Relearning

I completely forgot how to care for a newborn. I forgot Caitlin was ever a newborn with newborn needs. I forgot how little newborn diapers and clothes are, and how often they require diaper changes and nursing. I forgot all about how they sleep 90% of the day, and just chill out looking around the other 10%. I forgot how difficult they are to bathe because of the umbilical cord (not to mention his circumcision). I forgot all about little, uncontrollable newborn arms and legs that just lash out all over the place. But mainly? I forgot that I suck at swaddling.

I forgot that the relatively easy things to do for a newborn to make them comfortable, that don’t require a breast, I am no good at. My swaddling resembles a hack job, with extra blankey and one trapped arm while the other waves around uncontrollably. And Kinley does NOT enjoy his arms waving around uncontrollably. I’ve never seen a baby so frustrated by his inability to control his limbs. Caitlin enjoyed being swaddled, but she was content if she wasn’t. This little boy is content pretty much anytime, but especially when he’s in his cocoon of blankets.

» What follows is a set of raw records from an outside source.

-- ==== Sys2Proof/Tests/Slice0.lean ====
section
/-! SUPPORT. Tests. Expected results are the spec's: the frames, reads and decisions of 95_test_vectors.md under its test
configuration TC, the words of spec/opcode_table.json, and the constraints of R7. The last part has a concrete input for
the hypotheses of every obligation that has some. -/

namespace Sys2Proof.Tests

open Sys2Proof Sys2Proof.Machine

/-! ## Well-formedness -/

theorem test_default_configuration_is_valid : Params.default.valid = true := by decide

/-- R7: every index has six bits. -/
theorem test_wide_indices_are_refused :
    ({ Params.default with idxReset := 64 } : Params).valid = false ∧
    ({ Params.default with idxIfCond := 64 } : Params).valid = false ∧
    ({ Params.default with idxAppCmd := 64 } : Params).valid = false ∧
    ({ Params.default with idxAppOpCond := 64 } : Params).valid = false ∧
    ({ Params.default with idxReadOcr := 64 } : Params).valid = false := by decide

/-- R7: the masks. -/
theorem test_bad_masks_are_refused :
    ({ Params.default with hcsArg := 0 } : Params).valid = false ∧
    ({ Params.default with hcsArg := 0xC0000000 } : Params).valid = false ∧
    ({ Params.default with maskIllegal := 0x06 } : Params).valid = false ∧
    ({ Params.default with maskIllegal := 0x80 } : Params).valid = false ∧
    ({ Params.default with maskIllegal := 0x01 } : Params).valid = false ∧
    ({ Params.default with maskOcrReady := 0 } : Params).valid = false ∧
    ({ Params.default with maskOcrCcs := 0x60 } : Params).valid = false ∧
    ({ Params.default with maskOcrCcs := 0x80 } : Params).valid = false := by decide

/-- R7: the checksum byte and the budgets. -/
theorem test_bad_checksum_and_budgets_are_refused :
    ({ Params.default with dummyCrc := 0x95 } : Params).valid = false ∧
    ({ Params.default with tokenRetries := 0 } : Params).valid = false ∧
    ({ Params.default with busyRetries := 0 } : Params).valid = false ∧
    ({ Params.default with negRetries := 0 } : Params).valid = false ∧
    ({ Params.default with ocrRetries := 0 } : Params).valid = false := by decide

/-- The generic frame is ill formed where an earlier row has its frame, or its index is out of the contract range. -/
theorem test_ill_formed_generic_frames :
    (Instr.cmd 64 0).wf Params.default = false ∧
    (Instr.cmd 0 0).wf Params.default = false ∧
    (Instr.cmd 8 0x1AA).wf Params.default = false ∧
    (Instr.cmd 55 0).wf Params.default = false ∧
    (Instr.cmd 41 7).wf Params.default = false ∧
    (Instr.cmd 58 0).wf Params.default = false := by decide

I’m having to relearn all the skills I have once had perfected (enough for me), which isn’t the difficult part. I’ve already grown used to changing little boy diapers and swaddling him to the best of my ability. I even already washed him down by myself, which is something I didn’t attempt with Caitlin for a long time. The difficult thing is changing Caitlin’s size 4 diaper after changing several of Kinley’s size NB diapers. Her butt just looks so big, her legs are so long and easy to adjust, her toes curl and she just lays there knowing what to do. I’m not so much having to relearn the art of caring for a newborn, but also the art of caring for a 16 month old.

I remember when Caitlin was first born everyone kept saying, “Don’t worry, you’re new at this, you’re still learning.” But it’s obvious this is something you never stop learning about, no matter how many children you have. You’re always new at this, you’re always still learning.

Please remind me of that when I start to fade away.